THE TASK
Write out, without any change, the lines in the material below that run from the line with "match evs with" through the line with "let until' := acts.foldl Nat.max 0 + 1", both included.

LISTED RECORDS
/-- A list of ACT ticks of one pseudo-channel leaves no room for one more at `a` (rule 4). -/
def actClash (t : DramTm) (acts : List Nat) (a : Nat) : Bool :=
  acts.any (fun x => decide (x < a + t.rrd) && decide (a < x + t.rrd))
  || (a :: acts).any (fun x => decide (a < x + t.faw) && decide (x ≤ a)
        && decide (4 < ((a :: acts).filter (fun y => decide (x ≤ y) && decide (y < x + t.faw))).length))

/-- The planned refreshes of a bank from now that begin before tick `t` (R288). -/
def Channel.refreshes (c : Channel) (bank t : Nat) : List Nat :=
  let at0 := if pcOf bank = 0 then c.refAt0 else c.refAt1
  let rot := if pcOf bank = 0 then c.rot0 else c.rot1
  let first := at0 + (bank % 16 + 16 - rot) % 16 * c.plan.refp
  (List.range (ticksBefore first (16 * c.plan.refp) t)).map (fun k => first + k * (16 * c.plan.refp))

/-- The planned refresh-management slots of a bank from now that begin before tick `t` (R288). -/
def Channel.rfmSlots (c : Channel) (bank t : Nat) : List Nat :=
  c.rfmAt.flatMap (fun p =>
    match c.plan.rfm[p.1]? with
    | some (_, b, per) =>
      if b ≠ bank ∨ t ≤ p.2 then []
      else if per = 0 then [p.2]
      else (List.range (ticksBefore p.2 per t)).map (fun k => p.2 + k * per)
    | none => [])

/-- A host window of a bank's pseudo-channel meets the ticks from `lo` to before `hi` (rule 6). -/
def Channel.windowMeets (c : Channel) (tier bank lo hi : Nat) : Bool :=
  let nxt := if pcOf bank = 0 then c.winAt0 else c.winAt1
  let cur := if pcOf bank = 0 then c.winEnd0 else c.winEnd1
  let n := ticksBefore nxt c.plan.hwp hi
  decide (lo < cur) || (decide (0 < n) && decide (lo < nxt + (n - 1) * c.plan.hwp + hwinOf tier))

/-- RAA after a list of events in tick order: falls, then ACTs; none when an ACT passes the ceiling (R291). -/
def raaRun (mx : Nat) (raa : Nat) (evs : List (Nat × Nat)) : Option Nat :=
  match evs with
  | [] => some raa
  | (_, d) :: r => if d = 0 then (if mx < raa + 1 then none else raaRun mx (raa + 1) r) else raaRun mx (raa - d) r

/-- Inserts an event by tick, a fall before an ACT of its tick. -/
def insertEv (e : Nat × Nat) (l : List (Nat × Nat)) : List (Nat × Nat) :=
  match l with
  | [] => [e]
  | f :: r => if e.1 < f.1 ∨ (e.1 = f.1 ∧ e.2 ≠ 0 ∧ f.2 = 0) then e :: f :: r else f :: insertEv e r

/-- The activation budget of a bank holds with one more ACT at `a` (rule 7). -/
def Channel.budgetOk (c : Channel) (now bank a : Nat) : Bool :=
  let acts := a :: (c.bursts.filter (fun b => b.bank == bank && decide (now ≤ b.act))).map (·.act)
  let until' := acts.foldl Nat.max 0 + 1
  let evs := acts.map (fun x => (x, 0)) ++ (c.refreshes bank until').map (fun x => (x, 16)) ++ (c.rfmSlots bank until').map (fun x => (x, 32))
  (raaRun c.raamax (tget c.raa 0 bank) (evs.foldl (fun l e => insertEv e l) [])).isSome

/-- The number of the first rule of R286 that a burst breaks on its channel; 0: none. -/
def Channel.breaks (c : Channel) (tier now : Nat) (b : Burst) : Nat :=
  let t := tmOf tier
  let closed := b.pre + t.rp
  let peers := c.bursts.filter (fun x => pcOf x.bank == pcOf b.bank)
  if c.bursts.any (fun x => x.bank == b.bank && bankClash t b x) then 1
  else if peers.any (colsClash t b) then 2
  else if actClash t (peers.map (·.act)) b.act then 4
  else if c.occ.any (fun o => o.1 == b.bank && decide (o.2.1 < closed) && decide (b.act < o.2.2))
      || (c.refreshes b.bank closed).any (fun r => decide (b.act < r + rfcOf tier))
      || (c.rfmSlots b.bank closed).any (fun r => decide (b.act < r + t.rfm)) then 5
  else if c.windowMeets tier b.bank b.act closed then 6
  else if !(c.budgetOk now b.bank b.act) then 7
  else 0

/-- Accepts the bursts of a list one after another; the INFO word of R286 where one breaks a rule. -/
def State.acceptBursts (s : State) (bs : List (Nat × Nat × Burst)) : Except Nat State :=
  match bs with
  | [] => .ok s
  | (tier, ch, b) :: r =>
    let c := s.channel tier ch
    let n := c.breaks tier s.now b
    if n = 0 then (s.setChannel tier ch { c with bursts := c.bursts ++ [b] }).acceptBursts r
    else .error (bitsAt (ch * 32 + b.bank) 0 13 + n * 2 ^ 16)

/-- The burst of a list that a controller refuses. -/
def State.refusedBurst (s : State) (bs : List (Nat × Nat × Burst)) : Option (Nat × Nat × Burst) :=
  match bs with
  | [] => none
  | (tier, ch, b) :: r =>
    let c := s.channel tier ch
    if c.breaks tier s.now b = 0 then (s.setChannel tier ch { c with bursts := c.bursts ++ [b] }).refusedBurst r else some (tier, ch, b)

/-- A sector of a command's streams: its column tick, its place and its address (R285). -/
structure Mark where
  tick  : Nat
  place : Place
  addr  : Nat
  deriving DecidableEq, Repr

/-- The marks of a stream's sectors. -/
def marksOf (ps : List Place) (tick addr : Nat → Nat) : List Mark := ps.zipIdx.map (fun p => ⟨tick p.2, p.1, addr p.2⟩)

/-- The address of the first sector of a burst. -/
def burstAddr (ms : List Mark) (b : Nat × Nat × Burst) : Nat :=
  ((ms.find? (fun m => m.tick == b.2.2.c0 && m.place.tier == b.1 && m.place.ch == b.2.1 && m.place.bank == b.2.2.bank)).map (·.addr)).getD 0

/-- The timing fault of bursts that the controllers do not accept: it names the address of the refused burst (R268, R286). -/
def State.burstFaults (s : State) (bs : List (Nat × Nat × Burst)) (ms : List Mark) : List FaultRec :=
  match s.acceptBursts bs with
  | .ok _ => []
  | .error info => [bfault 24 (((s.refusedBurst bs).map (burstAddr ms)).getD 0) info]

/-- The state with bursts accepted that a check has passed. -/
def State.takeBursts (s : State) (bs : List (Nat × Nat × Burst)) : State :=
  match s.acceptBursts bs with
  | .ok t => t
  | .error _ => s

/-! ## Plan events (R288 to R291) -/

/-- RAA of a bank falls (R291). -/
def Channel.relax (c : Channel) (bank n : Nat) : Channel :=
  { c with raa := if tget c.raa 0 bank ≤ n then tdel c.raa bank else tput c.raa bank (tget c.raa 0 bank - n) }

/-- DEBT falls at a refresh, and never below −8 (R289). -/
def Channel.payDebt (c : Channel) (pc : Nat) : Channel :=
  if pc = 0 then { c with debt0 := max (-8) (c.debt0 - 1) } else { c with debt1 := max (-8) (c.debt1 - 1) }

/-- The next bank of a pseudo-channel's rotation, and the rotation's advance (R288, R290). -/
def Channel.nextBank (c : Channel) (pc : Nat) : Nat := pc * 16 + (if pc = 0 then c.rot0 else c.rot1)
def Channel.rotate (c : Channel) (pc : Nat) : Channel :=
  if pc = 0 then { c with rot0 := (c.rot0 + 1) % 16 } else { c with rot1 := (c.rot1 + 1) % 16 }

/-- A bank is occupied from tick `lo` to before tick `hi`. -/
def Channel.occupy (c : Channel) (bank lo hi : Nat) : Channel := { c with occ := c.occ ++ [(bank, lo, hi)] }

/-- A refresh of a bank: its RAA and its pseudo-channel's DEBT fall (R289, R291). -/
def Channel.refreshed (c : Channel) (pc bank : Nat) : Channel := (c.relax bank 16).payDebt pc

/-- A refresh of the next bank of a rotation occupies it from tick `t` (R288, R290). -/
def Channel.refreshBank (c : Channel) (tier pc t : Nat) : Channel :=
  ((c.refreshed pc (c.nextBank pc)).occupy (c.nextBank pc) t (t + rfcOf tier)).rotate pc

/-- A bank is open, or not closed for tRP yet, at tick `t` (R286, R291). -/
def Channel.openAt (c : Channel) (tier bank t : Nat) : Bool :=
  c.bursts.any (fun b => b.bank == bank && decide (b.act ≤ t) && decide (t < b.pre + (tmOf tier).rp))

/-- A bank is occupied by refresh or refresh management in some tick from `lo` to before `hi`. -/
def Channel.occupied (c : Channel) (bank lo hi : Nat) : Bool :=
  c.occ.any (fun o => o.1 == bank && decide (o.2.1 < hi) && decide (lo < o.2.2))

/-- Whether a planned refresh is due. -/
def Channel.refreshDue (c : Channel) (pc now : Nat) : Bool := decide ((if pc = 0 then c.refAt0 else c.refAt1) ≤ now)

def execRefresh (tier ch pc : Nat) (s : State) : Result :=
  .next (
    let c := s.channel tier ch
    if c.refreshDue pc s.now then
      let c1 := c.refreshBank tier pc s.now
      s.setChannel tier ch (if pc = 0 then { c1 with refAt0 := c1.refAt0 + c1.plan.refp } else { c1 with refAt1 := c1.refAt1 + c1.plan.refp })
    else s)

/-- A refresh-management slot of a bank runs in tick `t`. -/
def Channel.inSlot (c : Channel) (tier bank t : Nat) : Bool :=
  c.occ.any (fun o => o.1 == bank && o.2.2 == o.2.1 + (tmOf tier).rfm && decide (o.2.1 ≤ t) && decide (t < o.2.2))

/-- A bank that takes a refresh-management slot of the hand-over in this tick: in the 512 ticks before S its RAA is not 0, and it is
closed and in no such slot yet; a refresh that occupies it does not put the slot off (R288, R291; log entry 50). -/
def Channel.handBank (c : Channel) (tier now : Nat) (ok : Nat → Bool) : Option Nat :=
  match c.handAt with
  | some t => if t ≤ now then
      (c.raa.find? (fun p => decide (p.2 ≠ 0) && ok p.1 && !(c.openAt tier p.1 now) && !(c.inSlot tier p.1 now))).map (·.1) else none
  | none => none

/-- A refresh-management slot of a bank in this tick (R288, R291). -/
def Channel.manage (c : Channel) (tier bank now : Nat) : Channel := (c.relax bank 32).occupy bank now (now + (tmOf tier).rfm)

/-- The refresh-management entry of a bank that is due, by its index in the plan. -/
def Channel.rfmDue (c : Channel) (now : Nat) (ok : Nat → Bool) : Option (Nat × Nat × Nat) :=
  (c.rfmAt.filterMap (fun p => match c.plan.rfm[p.1]? with
    | some (_, b, per) => if p.2 ≤ now ∧ ok b then some (p.1, b, per) else none
    | none => none)).head?

def execRefreshManagement (tier ch bank : Nat) (s : State) : Result :=
  .next (
    let c := s.channel tier ch
    match c.rfmDue s.now (fun b => b == bank) with
    | some (i, _, per) =>
      let c1 := c.manage tier bank s.now
      s.setChannel tier ch { c1 with rfmAt := if per = 0 then tdel c1.rfmAt i else tput c1.rfmAt i (tget c1.rfmAt 0 i + per) }
    | none => if (c.handBank tier s.now (fun b => b == bank)).isSome then s.setChannel tier ch (c.manage tier bank s.now) else s)

/-! ## Host lines (R293, R331) -/

def Channel.queue (c : Channel) (pc : Nat) : List HostLine := if pc = 0 then c.hostQ0 else c.hostQ1
def Channel.setQueue (c : Channel) (pc : Nat) (q : List HostLine) : Channel := if pc = 0 then { c with hostQ0 := q } else { c with hostQ1 := q }

/-- The lines a window serves, in order, and those that wait (R293). -/
def pickLines (busy : Nat → Bool) (n : Nat) (used : List Nat) (q : List HostLine) : List HostLine × List HostLine :=
  match q with
  | [] => ([], [])
  | l :: r =>
    if n = 0 ∨ used.contains l.bank ∨ busy l.bank then
      let p := pickLines busy n (l.bank :: used) r
      (p.1, l :: p.2)
    else
      let p := pickLines busy (n - 1) (l.bank :: used) r
      (l :: p.1, p.2)

/-- The two column accesses of the j-th line a window at `w` serves (R293). -/
def lineOps (tier w j : Nat) (l : HostLine) : List (Nat × HostLine) :=
  let t0 := if tier = 0 then w + 8 * j + 32 else w + 12 * j + 48
  let half (i : Nat) : HostLine := { l with byte := l.byte + 32 * i, off := l.off + 32 * i, data := l.data.map (fun d => d.ushiftRight (256 * i)) }
  [(t0, half 0), (t0 + (tmOf tier).ccd, half 1)]

/-- The ACT, the columns and the PRE of the j-th line a window at `w` serves, which belong to no command (R293). -/
def lineBurst (tier w j : Nat) (l : HostLine) : Burst :=
  let act := if tier = 0 then w + 8 * j else w + 12 * j
  let rcd := if tier = 0 then 32 else 48
  ⟨0, l.bank, l.byte / 1024, act, act + (if tier = 0 then 65 else 99), act + rcd, 2, (tmOf tier).ccd, l.data.isSome⟩

/-- Whether a window of a pseudo-channel opens in this tick, and the first host column due there. -/
def Channel.windowDue (c : Channel) (pc now : Nat) : Bool := decide ((if pc = 0 then c.winAt0 else c.winAt1) ≤ now)
def Channel.hostDue (c : Channel) (pc now : Nat) : Option (Nat × HostLine) :=
  c.hostOps.find? (fun o => decide (o.1 ≤ now) && pcOf o.2.bank == pc)

/-- A host column performs: a write stores its sector in the regular mode, a read is returned on CXL, poisoned when the
sector is uncorrectable (R219, R293, R295). -/
def State.hostColumn (s : State) (tier ch : Nat) (o : Nat × HostLine) : State :=
  let c := s.channel tier ch
  let c1 := { c with hostOps := dropEq o c.hostOps }
  match o.2.data with
  | some d => { s.setChannel tier ch (c1.writeSector tier o.2.bank o.2.byte 0 (d.toNat % 2 ^ 256)) with performed := s.performed ++ [o.2.acc] }
  | none =>
    let r := c.readSector tier o.2.bank o.2.byte 0
    let s1 := (s.setChannel tier ch c1).markRead tier ch o.2.bank o.2.byte 0
    { s1 with outputs := s1.outputs ++ [.line s.now o.2.off (r.getD 0) r.isNone] }

def execHostWindow (tier ch pc : Nat) (s : State) : Result :=
  .next (
    let c := s.channel tier ch
    match c.hostDue pc s.now with
    | some o => s.hostColumn tier ch o
    | none =>
      if c.windowDue pc s.now then
        let t := tmOf tier
        let busy (b : Nat) : Bool := c.bursts.any (fun x => x.bank == b && decide (x.act < s.now + hwinOf tier) && decide (s.now < x.pre + t.rp))
          || c.occupied b s.now (s.now + hwinOf tier)
        let p := pickLines busy 4 [] (c.queue pc)
        let c1 := { c.setQueue pc p.2 with
          hostOps := c.hostOps ++ p.1.zipIdx.flatMap (fun (l : HostLine × Nat) => lineOps tier s.now l.2 l.1)
          bursts := c.bursts ++ p.1.zipIdx.map (fun (l : HostLine × Nat) => lineBurst tier s.now l.2 l.1) }
        s.setChannel tier ch (if pc = 0 then { c1 with winAt0 := c1.winAt0 + c1.plan.hwp, winEnd0 := s.now + hwinOf tier }
          else { c1 with winAt1 := c1.winAt1 + c1.plan.hwp, winEnd1 := s.now + hwinOf tier })
      else s)

/-- Takes a host line into its channel's queue, and returns the completion of a write (R219); a full queue withholds credits, and the
access is offered again (R293). -/
def State.acceptLine (s : State) (i : Instr) (off : Nat) (data : Option (BitVec 512)) : State :=
  let o := off / 64 * 64
  match s.hostPlace o with
  | none => { s with outputs := s.outputs ++ [.unsupported s.now o] }
  | some (t, ch, b, y) =>
    let c := s.channel t ch
    let q := c.queue (pcOf b)
    if 16 ≤ q.length then { s with inputs := s.inputs ++ [(s.now + 1, i)] }
    else
      let s1 := s.setChannel t ch (c.setQueue (pcOf b) (q ++ [⟨s.now, o, b, y, data⟩]))
      if data.isSome then { s1 with outputs := s1.outputs ++ [.accepted s.now o] } else s1

def execHostMemWrite (off : Nat) (data : BitVec 512) (s : State) : Result := .next (s.acceptLine (.hostMemWrite off data) off (some data))

def execHostMemRead (off : Nat) (s : State) : Result := .next (s.acceptLine (.hostMemRead off) off none)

SOLUTION TO THIS PROBLEM
  match evs with
  | [] => some raa
  | (_, d) :: r => if d = 0 then (if mx < raa + 1 then none else raaRun mx (raa + 1) r) else raaRun mx (raa - d) r

/-- Inserts an event by tick, a fall before an ACT of its tick. -/
def insertEv (e : Nat × Nat) (l : List (Nat × Nat)) : List (Nat × Nat) :=
  match l with
  | [] => [e]
  | f :: r => if e.1 < f.1 ∨ (e.1 = f.1 ∧ e.2 ≠ 0 ∧ f.2 = 0) then e :: f :: r else f :: insertEv e r

/-- The activation budget of a bank holds with one more ACT at `a` (rule 7). -/
def Channel.budgetOk (c : Channel) (now bank a : Nat) : Bool :=
  let acts := a :: (c.bursts.filter (fun b => b.bank == bank && decide (now ≤ b.act))).map (·.act)
  let until' := acts.foldl Nat.max 0 + 1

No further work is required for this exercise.